Waldbühne Berlin

Ich setze heute die Reihe meiner regionalkundlichen Berichte mit dem Konzert der Rolling Stones in der Berliner Waldbühne fort. Auch wenn ich meine beiden Tickets verkauft hatte und den Eindruck haben muss, dass alle Fans, die im Gegensatz zu mir zur Waldbühne gepilgert sind, voll begeistert waren.

Derweil ich mich – gewissermaßen wohl tiefenpsychologisch – mit dem inneren Disput zu beschäftigen hatte, ob es nämlich besser sei, seinem Gefühl zu gehorchen, liebe alte Erinnerungen zu bedienen und dem Konzert beizuwohnen oder vor Schlangestehen am Eingang, Stehen bei statt Sitzen auf den gebuchten Plätzen und 34 Grad Abendtemperatur zu kneifen.

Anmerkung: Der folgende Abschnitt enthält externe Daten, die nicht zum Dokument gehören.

-- ==== Sys2Proof/Laws/State.lean ====
section
/-! SUPPORT. What each shared operation leaves as it was: one lemma for each operation, one equation for each part of State it
does not touch. Later proofs cite these and never unfold a record update. -/

namespace Sys2Proof.Machine

@[simp] theorem raise_frame (f : Flag) (s : State) :
    (raise f s).straps = s.straps ∧ (raise f s).time = s.time ∧ (raise f s).line = s.line ∧
    (raise f s).timer = s.timer ∧ (raise f s).session = s.session ∧ (raise f s).account = s.account ∧
    (raise f s).view = s.view ∧ (raise f s).alloc = s.alloc ∧ (raise f s).apply = s.apply ∧
    (raise f s).feeder = s.feeder ∧ (raise f s).port = s.port ∧ (raise f s).service = s.service ∧
    (raise f s).pending = s.pending := by
  simp [raise]

@[simp] theorem cause_frame (f : Factor) (s : State) :
    (cause f s).straps = s.straps ∧ (cause f s).time = s.time ∧ (cause f s).line = s.line ∧
    (cause f s).timer = s.timer ∧ (cause f s).session = s.session ∧ (cause f s).account = s.account ∧
    (cause f s).view = s.view ∧ (cause f s).alloc = s.alloc ∧ (cause f s).apply = s.apply ∧
    (cause f s).feeder = s.feeder ∧ (cause f s).port = s.port ∧ (cause f s).service = s.service ∧
    (cause f s).pending = s.pending := by
  simp [cause]

@[simp] theorem capture_frame (f : Flag) (s : State) :
    (capture f s).straps = s.straps ∧ (capture f s).time = s.time ∧ (capture f s).line = s.line ∧
    (capture f s).timer = s.timer ∧ (capture f s).session = s.session ∧ (capture f s).account = s.account ∧
    (capture f s).view = s.view ∧ (capture f s).alloc = s.alloc ∧ (capture f s).apply = s.apply ∧
    (capture f s).feeder = s.feeder ∧ (capture f s).port = s.port ∧ (capture f s).service = s.service ∧
    (capture f s).pending = s.pending := by
  unfold capture; split <;> simp

@[simp] theorem noteFaults_frame (w : BitVec 14) (s : State) :
    (noteFaults w s).straps = s.straps ∧ (noteFaults w s).time = s.time ∧ (noteFaults w s).line = s.line ∧
    (noteFaults w s).timer = s.timer ∧ (noteFaults w s).session = s.session ∧ (noteFaults w s).account = s.account ∧
    (noteFaults w s).view = s.view ∧ (noteFaults w s).alloc = s.alloc ∧ (noteFaults w s).apply = s.apply ∧
    (noteFaults w s).feeder = s.feeder ∧ (noteFaults w s).port = s.port ∧ (noteFaults w s).service = s.service ∧
    (noteFaults w s).pending = s.pending := by
  unfold noteFaults; split <;> simp

@[simp] theorem cut_frame (b : Nat) (c : Cut) (s : State) :
    (cut b c s).straps = s.straps ∧ (cut b c s).time = s.time ∧ (cut b c s).line = s.line ∧
    (cut b c s).timer = s.timer ∧ (cut b c s).session = s.session ∧ (cut b c s).account = s.account ∧
    (cut b c s).view = s.view ∧ (cut b c s).alloc = s.alloc ∧ (cut b c s).feeder = s.feeder ∧
    (cut b c s).port = s.port ∧ (cut b c s).status = s.status ∧ (cut b c s).service = s.service ∧
    (cut b c s).pending = s.pending := by
  unfold cut; split <;> simp

@[simp] theorem offerFate_frame (f : Fate) (n : IntervalNo) (s : State) :
    (offerFate f n s).straps = s.straps ∧ (offerFate f n s).time = s.time ∧ (offerFate f n s).line = s.line ∧
    (offerFate f n s).timer = s.timer ∧ (offerFate f n s).session = s.session ∧
    (offerFate f n s).account = s.account ∧ (offerFate f n s).alloc = s.alloc ∧ (offerFate f n s).apply = s.apply ∧
    (offerFate f n s).feeder = s.feeder ∧ (offerFate f n s).port = s.port ∧ (offerFate f n s).status = s.status ∧
    (offerFate f n s).service = s.service ∧ (offerFate f n s).pending = s.pending := by
  unfold offerFate; split <;> simp

@[simp] theorem goalDropped_frame (n : IntervalNo) (s : State) :
    (goalDropped n s).straps = s.straps ∧ (goalDropped n s).time = s.time ∧ (goalDropped n s).line = s.line ∧
    (goalDropped n s).timer = s.timer ∧ (goalDropped n s).session = s.session ∧
    (goalDropped n s).account = s.account ∧ (goalDropped n s).view = s.view ∧ (goalDropped n s).alloc = s.alloc ∧
    (goalDropped n s).apply = s.apply ∧ (goalDropped n s).port = s.port ∧ (goalDropped n s).status = s.status ∧
    (goalDropped n s).service = s.service ∧ (goalDropped n s).pending = s.pending := by
  simp [goalDropped]

@[simp] theorem tellDrop_frame (q : Queued) (s : State) :
    (tellDrop q s).straps = s.straps ∧ (tellDrop q s).time = s.time ∧ (tellDrop q s).line = s.line ∧
    (tellDrop q s).timer = s.timer ∧ (tellDrop q s).session = s.session ∧ (tellDrop q s).account = s.account ∧
    (tellDrop q s).alloc = s.alloc ∧ (tellDrop q s).apply = s.apply ∧ (tellDrop q s).port = s.port ∧
    (tellDrop q s).status = s.status ∧ (tellDrop q s).service = s.service ∧ (tellDrop q s).pending = s.pending := by
  unfold tellDrop; split <;> try split
  all_goals simp

@[simp] theorem dropSlot_frame (k : Slot) (s : State) :
    (dropSlot k s).straps = s.straps ∧ (dropSlot k s).time = s.time ∧ (dropSlot k s).timer = s.timer ∧
    (dropSlot k s).session = s.session ∧ (dropSlot k s).account = s.account ∧ (dropSlot k s).alloc = s.alloc ∧
    (dropSlot k s).apply = s.apply ∧ (dropSlot k s).port = s.port ∧ (dropSlot k s).status = s.status ∧
    (dropSlot k s).service = s.service ∧ (dropSlot k s).pending = s.pending := by
  unfold dropSlot; split <;> simp

@[simp] theorem dropAtDeadline_frame (k : Slot) (s : State) :
    (dropAtDeadline k s).straps = s.straps ∧ (dropAtDeadline k s).time = s.time ∧
    (dropAtDeadline k s).timer = s.timer ∧ (dropAtDeadline k s).session = s.session ∧
    (dropAtDeadline k s).account = s.account ∧ (dropAtDeadline k s).alloc = s.alloc ∧
    (dropAtDeadline k s).apply = s.apply ∧ (dropAtDeadline k s).port = s.port ∧
    (dropAtDeadline k s).status = s.status ∧ (dropAtDeadline k s).service = s.service ∧
    (dropAtDeadline k s).pending = s.pending := by
  unfold dropAtDeadline; split <;> simp

@[simp] theorem dropAll_frame (s : State) :
    (dropAll s).straps = s.straps ∧ (dropAll s).time = s.time ∧ (dropAll s).timer = s.timer ∧
    (dropAll s).session = s.session ∧ (dropAll s).account = s.account ∧ (dropAll s).alloc = s.alloc ∧
    (dropAll s).apply = s.apply ∧ (dropAll s).port = s.port ∧ (dropAll s).status = s.status ∧
    (dropAll s).service = s.service ∧ (dropAll s).pending = s.pending := by
  simp [dropAll]

@[simp] theorem takeDeadline_frame (k : Slot) (s : State) :
    (takeDeadline k s).straps = s.straps ∧ (takeDeadline k s).time = s.time ∧ (takeDeadline k s).timer = s.timer ∧
    (takeDeadline k s).session = s.session ∧ (takeDeadline k s).account = s.account ∧
    (takeDeadline k s).alloc = s.alloc ∧ (takeDeadline k s).apply = s.apply ∧ (takeDeadline k s).port = s.port ∧
    (takeDeadline k s).status = s.status ∧ (takeDeadline k s).service = s.service ∧
    (takeDeadline k s).pending = s.pending := by
  unfold takeDeadline; split <;> simp

@[simp] theorem takeDeadlines_frame (o : Order) (s : State) :
    (takeDeadlines o s).straps = s.straps ∧ (takeDeadlines o s).time = s.time ∧ (takeDeadlines o s).timer = s.timer ∧
    (takeDeadlines o s).session = s.session ∧ (takeDeadlines o s).account = s.account ∧
    (takeDeadlines o s).alloc = s.alloc ∧ (takeDeadlines o s).apply = s.apply ∧ (takeDeadlines o s).port = s.port ∧
    (takeDeadlines o s).status = s.status ∧ (takeDeadlines o s).service = s.service ∧
    (takeDeadlines o s).pending = s.pending := by
  unfold takeDeadlines; split <;> simp

@[simp] theorem cancelSlot_frame (k : Slot) (s : State) :
    (cancelSlot k s).straps = s.straps ∧ (cancelSlot k s).time = s.time ∧ (cancelSlot k s).timer = s.timer ∧
    (cancelSlot k s).session = s.session ∧ (cancelSlot k s).account = s.account ∧ (cancelSlot k s).view = s.view ∧
    (cancelSlot k s).alloc = s.alloc ∧ (cancelSlot k s).apply = s.apply ∧ (cancelSlot k s).feeder = s.feeder ∧
    (cancelSlot k s).port = s.port ∧ (cancelSlot k s).status = s.status ∧ (cancelSlot k s).service = s.service ∧
    (cancelSlot k s).pending = s.pending := by
  unfold cancelSlot; split <;> simp

@[simp] theorem queueFrame_frame (k : Slot) (q : Queued) (s : State) :
    (queueFrame k q s).straps = s.straps ∧ (queueFrame k q s).time = s.time ∧ (queueFrame k q s).timer = s.timer ∧
    (queueFrame k q s).session = s.session ∧ (queueFrame k q s).account = s.account ∧
    (queueFrame k q s).alloc = s.alloc ∧ (queueFrame k q s).apply = s.apply ∧ (queueFrame k q s).port = s.port ∧
    (queueFrame k q s).status = s.status ∧ (queueFrame k q s).service = s.service ∧
    (queueFrame k q s).pending = s.pending := by
  unfold queueFrame; split <;> try split
  all_goals simp

@[simp] theorem abortComposition_frame (s : State) :
    (abortComposition s).straps = s.straps ∧ (abortComposition s).time = s.time ∧
    (abortComposition s).line = s.line ∧ (abortComposition s).timer = s.timer ∧
    (abortComposition s).session = s.session ∧ (abortComposition s).account = s.account ∧
    (abortComposition s).alloc = s.alloc ∧ (abortComposition s).apply = s.apply ∧
    (abortComposition s).feeder = s.feeder ∧ (abortComposition s).port = s.port ∧
    (abortComposition s).status = s.status ∧ (abortComposition s).service = s.service ∧
    (abortComposition s).pending = s.pending := by
  unfold abortComposition; split <;> simp

@[simp] theorem withdrawOffer_frame (s : State) :
    (withdrawOffer s).straps = s.straps ∧ (withdrawOffer s).time = s.time ∧ (withdrawOffer s).timer = s.timer ∧
    (withdrawOffer s).session = s.session ∧ (withdrawOffer s).account = s.account ∧
    (withdrawOffer s).alloc = s.alloc ∧ (withdrawOffer s).apply = s.apply ∧ (withdrawOffer s).feeder = s.feeder ∧
    (withdrawOffer s).port = s.port ∧ (withdrawOffer s).status = s.status ∧ (withdrawOffer s).service = s.service ∧
    (withdrawOffer s).pending = s.pending := by
  unfold withdrawOffer; split <;> try split
  all_goals simp

@[simp] theorem removeOwnEntry_frame (s : State) :
    (removeOwnEntry s).straps = s.straps ∧ (removeOwnEntry s).time = s.time ∧ (removeOwnEntry s).line = s.line ∧
    (removeOwnEntry s).timer = s.timer ∧ (removeOwnEntry s).session = s.session ∧
    (removeOwnEntry s).account = s.account ∧ (removeOwnEntry s).alloc = s.alloc ∧
    (removeOwnEntry s).apply = s.apply ∧ (removeOwnEntry s).feeder = s.feeder ∧ (removeOwnEntry s).port = s.port ∧
    (removeOwnEntry s).status = s.status ∧ (removeOwnEntry s).service = s.service ∧
    (removeOwnEntry s).pending = s.pending := by
  unfold removeOwnEntry; split <;> simp

@[simp] theorem withdraw_frame (r : WithdrawReason) (s : State) :
    (withdraw r s).straps = s.straps ∧ (withdraw r s).time = s.time ∧ (withdraw r s).timer = s.timer ∧
    (withdraw r s).session = s.session ∧ (withdraw r s).account = s.account ∧ (withdraw r s).alloc = s.alloc ∧
    (withdraw r s).apply = s.apply ∧ (withdraw r s).feeder = s.feeder ∧ (withdraw r s).port = s.port ∧
    (withdraw r s).status = s.status ∧ (withdraw r s).service = s.service ∧ (withdraw r s).pending = s.pending := by
  simp only [withdraw, removeOwnEntry_frame, queueFrame, tellDrop, State.frame]; (repeat' split) <;> simp

@[simp] theorem enterSession_frame (st : SessionState) (s : State) :
    (enterSession st s).straps = s.straps ∧ (enterSession st s).time = s.time ∧ (enterSession st s).line = s.line ∧
    (enterSession st s).timer = s.timer ∧ (enterSession st s).account = s.account ∧
    (enterSession st s).view = s.view ∧ (enterSession st s).alloc = s.alloc ∧ (enterSession st s).apply = s.apply ∧
    (enterSession st s).feeder = s.feeder ∧ (enterSession st s).port = s.port ∧
    (enterSession st s).service = s.service ∧ (enterSession st s).pending = s.pending := by
  simp [enterSession]

@[simp] theorem enterStopped_frame (s : State) :
    (enterStopped s).straps = s.straps ∧ (enterStopped s).time = s.time ∧ (enterStopped s).timer = s.timer ∧
    (enterStopped s).account = s.account ∧ (enterStopped s).alloc = s.alloc ∧ (enterStopped s).feeder = s.feeder ∧
    (enterStopped s).port = s.port ∧ (enterStopped s).service = s.service ∧
    (enterStopped s).pending = s.pending := by
  simp [enterStopped]

@[simp] theorem vacate_frame (s : State) :
    (vacate s).straps = s.straps ∧ (vacate s).time = s.time ∧ (vacate s).line = s.line ∧ (vacate s).timer = s.timer ∧
    (vacate s).view = s.view ∧ (vacate s).alloc = s.alloc ∧ (vacate s).apply = s.apply ∧
    (vacate s).feeder = s.feeder ∧ (vacate s).port = s.port ∧ (vacate s).service = s.service ∧
    (vacate s).pending = s.pending := by
  unfold vacate; split <;> simp

@[simp] theorem dropCommand_frame (s : State) :
    (dropCommand s).straps = s.straps ∧ (dropCommand s).time = s.time ∧ (dropCommand s).line = s.line ∧
    (dropCommand s).timer = s.timer ∧ (dropCommand s).session = s.session ∧ (dropCommand s).account = s.account ∧
    (dropCommand s).view = s.view ∧ (dropCommand s).alloc = s.alloc ∧ (dropCommand s).apply = s.apply ∧
    (dropCommand s).feeder = s.feeder ∧ (dropCommand s).status = s.status ∧ (dropCommand s).service = s.service ∧
    (dropCommand s).pending = s.pending := by
  simp [dropCommand]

Also, sagen wir mal so, ich kann mit meiner Kneife leben. Ich hatte meine beiden superteuren Tickets bei ebay eingehängt, fair nur mit meinem Einkaufspreis ausgepreist, und war überhäuft worden von Anfragen, sodass mir ob meines Tuns zwischenzeitlich und bis zuletzt größte Bedenken kamen. Gehste doch oder gehste nich ….???

Mein despektierliches und gleichsam hoffnungsfrohes Empfinden signalisierte mir dann quasi fazitär, dass man die guten Leutchen um Mick Jagger irgendwie nur auf die Bühne karren muss,  und dann spielen sie da in 20 Jahren auch noch …

Ich mach mir jedenfalls mal einen Dauerknoten in den Terminkalender. Sixty hieß das Event. Ich freu mich auf die Seventy. Vielleicht macht die Klimaerwärmung ja auch mal Pause.

(Übrigens waren die Käufer meiner Tickets ganz besonders Nette, die mir anschließend noch ein Video aus der Waldbühne geschickt haben. Satisfaction. Fanherz, was willst du mehr??)